— Input material —
________________

theorem witness_ControllerReports :
    let s := site (withRecord (inState .driving) fun r => { r with moveId := some 255 })
    let t := site (withRecord (inState .releasing) fun r => { r with summary := ⟨none, some 3, none⟩ })
    s.powered = true ∧ ((s.car 0).record.moveId = some (255 : Byte).toNat ∧ (s.car 0).record.state = .driving) ∧
    (3 : Byte).toNat < (s.entry 0).landings ∧ ¬(4 : Byte).toNat < (s.entry 0).landings ∧
    (s.car 0).record.moveId ≠ some (0 : Byte).toNat ∧
    ((t.car 0).record.state = .releasing ∧ (t.car 0).record.summary.landing = some (3 : Byte).toNat ∧ gateOf 3 = .open) ∧
    gateOf 4 ≠ .open := by decide

/-- Car 0 in RELEASING with its line ALIVE and its tracker at a confidence. -/
def releasingAt (confidence : Nat) : CarBlock :=
  { withLine (inState .releasing) fun l => { l with state := .alive } with
    tracker := { car0.tracker with confidence := confidence } }

theorem witness_LineLost :
    let late (b : CarBlock) : CarBlock := withLine b fun l => { l with lostTimer := l.lostLimit }
    (((site (silentInSpan .normal)).car 0).line.state = .lost ∧ (State.reset.car 0).line.lostTimer < (State.reset.car 0).line.lostLimit) ∧
    (let s := site (late (inState .unconfigured))
     s.stateOf 0 = .unconfigured ∧ (s.car 0).line.state ≠ .lost ∧ (s.car 0).line.lostLimit ≤ (s.car 0).line.lostTimer) ∧
    ((site (late (inState .confirming))).stateOf 0 = .confirming ∧
      ((site (late (inState .confirming))).car 0).line.state ≠ .lost) ∧
    ((site (late (releasingAt 63))).stateOf 0 = .releasing ∧
      ((site (late (releasingAt 63))).car 0).isPlaced defaultGlobals = false) ∧
    ((site (late (releasingAt 64))).stateOf 0 = .releasing ∧
      ((site (late (releasingAt 64))).car 0).isPlaced defaultGlobals = true) := by decide

/-- R177: the line of a car in RELEASING is lost as an earlier pulse ends; the new pulse runs its full time. -/
theorem test_pulse_not_stale :
    let b : CarBlock := withInputs (withLine (releasingAt 64) fun l => { l with lostTimer := l.lostLimit }) fun i =>
      { i with zone := level true }
    let s := site { b with signals := { b.signals with unlockTimer := some 0 } }
    ∃ t u, step s = .next t ∧ t.pending = [.lostTimeout 0] ∧ step t = .next u ∧
      (u.car 0).signals.unlockTimer = some defaultGlobals.unlockPulse ∧ u.due = [] := ⟨_, _, rfl, rfl, rfl, rfl, rfl⟩

theorem witness_TransmitQueue :
    let g : PartFrame := .grant 5 .up 1 2 3
    let r : PartFrame := .rescueState .normal none
    let full : CarLine := { car0.line with queue := [g, r, g, g], overflow := some (.cancel 5) }
    let plain : CarLine := { car0.line with queue := [g, g, g, g] }
    let waiting : CarLine := { car0.line with overflow := some g }
    (site (withLine car0 fun _ => full)).powered = true ∧ full.queue.length ≤ 4 ∧
    ((car0.line.queue.length < 4 ∧ car0.line.overflow = none) ∧
      (plain.queue.drop 1).length < 4) ∧
    (4 ≤ full.queue.length ∧ full.queue = [g] ++ r :: [g, g] ∧ isRescueStateFrame r = true ∧
      ∀ x ∈ [g], isRescueStateFrame x = false) ∧
    (4 ≤ plain.queue.length ∧ plain.overflow = none ∧ ∀ x ∈ plain.queue, isRescueStateFrame x = false) ∧
    (let held : CarLine := { plain with overflow := some (.cancel 5) }
     4 ≤ held.queue.length ∧ held.overflow ≠ none ∧ ∀ x ∈ held.queue, isRescueStateFrame x = false) ∧
    (waiting.overflow.isSome = true ∧ (∀ y ∈ waiting.queue, isGrantOf 5 y = false) ∧ isGrantOf 5 g = true) ∧
    (full.queue = [] ++ g :: [r, g, g] ∧ isGrantOf 5 g = true) ∧
    (∀ x ∈ plain.queue, isGrantOf 6 x = false) := by decide

theorem witness_SentBytes :
    car0.line.transmitting = none ∧
    ({ car0.line with transmitting := some (.rescueState .held (some .position)) } : CarLine).transmitting =
      some (.rescueState .held (some .position)) := ⟨rfl, rfl⟩

/-! ## Witnesses: inputs -/

/-- Car 0 in a state, its zone reading as given. -/
def zoned (x : RescueState) (zone : Bool) : CarBlock := withInputs (inState x) fun i => { i with zone := level zone }

theorem witness_LevelsFiltered :
    State.reset.powered = true ∧ (State.reset.filter .mains).candidate ≠ true ∧
    (State.reset.filter (.zone 7)).candidate = false ∧
    ((site (zoned .normal true)).filter (.zone 0)).accepted.isSome = true ∧
    ((State.reset.filter (.chain 0)).accepted = none ∧ (State.reset.filter (.lockout 7)).accepted = none) ∧
    (State.reset.filter (.zone 0)).accepted = none ∧
    ((site (zoned .normal true)).filter (.zone 0)).accepted = some true := by decide

theorem witness_EdgeAtRest :
    (∀ x ∈ [RescueState.normal, .confirming, .unconfigured, .held, .failed, .rescued, .inhibited, .assessing, .ready],
      ((site (zoned x true)).car 0).inputs.zone.accepted = some (EdgeKind.leave == .leave) ∧
      isMoveState ((site (zoned x true)).stateOf 0) = false ∧ (site (zoned x true)).stateOf 0 = x) ∧
    (((site (zoned .releasing true)).car 0).inputs.zone.accepted = some (EdgeKind.leave == .leave) ∧
      (site (zoned .releasing true)).stateOf 0 = .releasing) ∧
    ((site (zoned .ready false)).car 0).inputs.zone.accepted = some (EdgeKind.enter == .leave) := by decide

theorem witness_EdgeInMove :
    (∀ x ∈ [RescueState.probing, .lowering, .levelling, .driving],
      ((site (zoned x true)).car 0).inputs.zone.accepted = some (EdgeKind.leave == .leave) ∧
      isMoveState ((site (zoned x true)).stateOf 0) = true ∧
      ¬(EdgeKind.leave = .enter ∧ ((site (zoned x true)).stateOf 0 = .lowering ∨ (site (zoned x true)).stateOf 0 = .probing))) ∧
    (((site (zoned .driving false)).car 0).inputs.zone.accepted = some (EdgeKind.enter == .leave) ∧
      isMoveState ((site (zoned .driving false)).stateOf 0) = true) := by decide

theorem witness_EnterEdgeLevels :
    (let s := site (withInputs (zoned .lowering false) fun i => { i with move := ⟨some .down, -1201, 1201, true, some .down⟩ })
     (s.car 0).inputs.zone.accepted = some false ∧ s.stateOf 0 = .lowering ∧ (s.car 0).inputs.move.dir = some .down) ∧
    (let s := site (withInputs (zoned .probing false) fun i => { i with move := ⟨none, 0, 0, false, some .up⟩ })
     s.stateOf 0 = .probing ∧ (s.car 0).inputs.move.travel = 0 ∧ (s.car 0).inputs.move.lastStep = some .up) ∧
    (let s := site (withInputs (zoned .probing false) fun i => { i with move := ⟨none, 0, 0, false, none⟩ })
     (s.car 0).inputs.zone.accepted = some false ∧ s.stateOf 0 = .probing ∧ (s.car 0).inputs.move.lastStep = none) := by decide

/-- R45: an ENTER edge in a probe without a counted step levels the car with a disturbed tracker. -/
theorem test_edge_without_direction :
    let b := withInputs (zoned .probing false) fun i => { i with move := ⟨none, 0, 0, false, none⟩ }
    ∃ t, exec (.zoneEdge 0 .enter) (site { b with tracker := trackerSeed shaft 3 (.seed 3 100) true }) = .next t ∧
      t.stateOf 0 = .levelling ∧ (t.car 0).tracker = ⟨[0, 0, 0, 0, 0, 0, 0], .none, 0, 0, false⟩ :=
  ⟨_, rfl, by decide +kernel, by decide +kernel⟩

/-- R62, R178: a landing that a probe reaches has no method used, whatever an earlier grant left (log 32). -/
theorem test_probe_landing_method :
    let b := withInputs (zoned .probing false) fun i => { i with move := ⟨none, 5, 0, false, some .up⟩ }
    ∃ t, exec (.zoneEdge 0 .enter) (site (withRecord b fun r => { r with summary := ⟨some .gravityUp, none, none⟩ })) = .next t ∧
      t.stateOf 0 = .levelling ∧ (t.car 0).record.summary.methodUsed = none := ⟨_, rfl, by decide +kernel, by decide +kernel⟩

theorem witness_TrackerUpdated :
    (trackerUpdate shaft defaultGlobals (trackerSeed shaft 5 (.seed 5 2000) false) .enter .down 2040).2 = false ∧
    (trackerUpdate shaft defaultGlobals (trackerSeed shaft 2 (.seed 2 75) false) .enter .down 3750).2 = true := by decide

/-- A machine whose car 0 reads its chain closed and its lockout as given. -/
def guarded (b : CarBlock) (locked : Bool) : State :=
  site (withInputs b fun i => { i with chain := level true, lockout := level locked })

theorem witness_ChainAndLockout :
    (∀ x ∈ [RescueState.assessing, .ready, .probing, .lowering, .levelling, .driving, .releasing, .normal, .failed],
      ((guarded (inState x) false).car 0).inputs.chain.accepted = some true ∧
      ((guarded (inState x) false).car 0).inputs.lockout.accepted = some false ∧
      ((guarded (inState x) false).car 0).record.state = x) ∧
    ((guarded (heldBy .noMethod (level true)) false).car 0).record.heldCause = some .noMethod ∧
    (let s := guarded (withRecord (heldBy .lockout (level true)) fun r => { r with attempts := 3 }) true
     (s.car 0).inputs.lockout.accepted = some true ∧ (s.car 0).record.state = .held ∧
       (s.car 0).record.heldCause = some .lockout ∧ (s.car 0).record.attempts = 3) ∧
    (let s := guarded (withRecord (heldBy .lockout (level true)) fun r => { r with attempts := 2 }) true
     (s.car 0).record.heldCause = some .lockout ∧ (s.car 0).record.attempts ≠ 3) ∧
    ((guarded (inState .normal) true).car 0).record.state ≠ .held := by decide

/-- Car 0 in a state with an encoder pair 00 and a move record. -/
def counting (x : RescueState) (m : MoveRecord) : CarBlock :=
  withInputs (inState x) fun i => { i with encoder := some (false, false), move := m }

theorem witness_EncoderCounts :
    (site car0).powered = true ∧ ((site car0).car 0).inputs.encoder = none ∧
    ((site (counting .normal ⟨none, 0, 0, false, none⟩)).car 0).inputs.encoder = some (false, false) ∧
    ((false, false) : Bool × Bool).1 ≠ ((true, true) : Bool × Bool).1 ∧
    ((true, false) : Bool × Bool) = (!false, false) ∧ ((false, false) : Bool × Bool) = (!true, false) ∧
    ((site (counting .probing ⟨none, 0, 0, false, none⟩)).car 0).inputs.move.armed = false ∧
    ((site (counting .levelling ⟨some .down, -5, 5, false, none⟩)).car 0).inputs.move.armed = false ∧
    -- at 1000 counts per metre a back travel of 30 mm does not exceed the reversal distance, one of 31 mm does
    ((site (counting .driving ⟨some .up, 451, 480, true, none⟩)).car 0).inputs.move.armed = true ∧
    (¬((defaultGlobals.reversal : Int) < countToMm 1000 (480 - 450)) ∧
      (defaultGlobals.reversal : Int) < countToMm 1000 (480 - 449)) ∧
    -- a lowering with a plan distance of 78 mm has a run limit of 678 mm
    (let s := site { counting .lowering ⟨some .down, -678, 678, true, none⟩ with
       planner := { car0.planner with plan := { PlanRecord.empty with distance := some 78 } } }
     (s.car 0).planner.plan.distance.getD 0 + s.globals.runMargin = 678 ∧
       countToMm 1000 678 < countToMm 1000 679 ∧ (678 : Int) < countToMm 1000 679) := by decide

/-! ## Witnesses: clocks and timers -/

theorem witness_SecondTick :
    (State.reset.powered = true ∧ State.reset.pass = none) ∧ (passing.powered = true ∧ passing.pass.isSome = true) := by decide

theorem witness_UrgencyStepped :
    (let s := site { inState .ready with planner := { car0.planner with urgency := 61439 } }
     s.powered = true ∧ s.pass = none ∧
       61440 ≤ (s.car 0).planner.urgency + min 4095 ((s.car 0).planner.weight + s.globals.defaultOcc * s.globals.kOcc)) ∧
    State.reset.pass = none ∧
    (let s : State := { passing with timedPending := true }
     s.powered = true ∧ s.pass.isSome = true ∧ s.timedPending = true) := by decide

________________

— What is required —
When you reach the line containing "s.stateOf 0 = .unconfigured" in the data above, start copying exactly, and stop after the line containing "((site (late (releasingAt 63))).stateOf".

— Finished task —
     s.stateOf 0 = .unconfigured ∧ (s.car 0).line.state ≠ .lost ∧ (s.car 0).line.lostLimit ≤ (s.car 0).line.lostTimer) ∧
    ((site (late (inState .confirming))).stateOf 0 = .confirming ∧
      ((site (late (inState .confirming))).car 0).line.state ≠ .lost) ∧
    ((site (late (releasingAt 63))).stateOf 0 = .releasing ∧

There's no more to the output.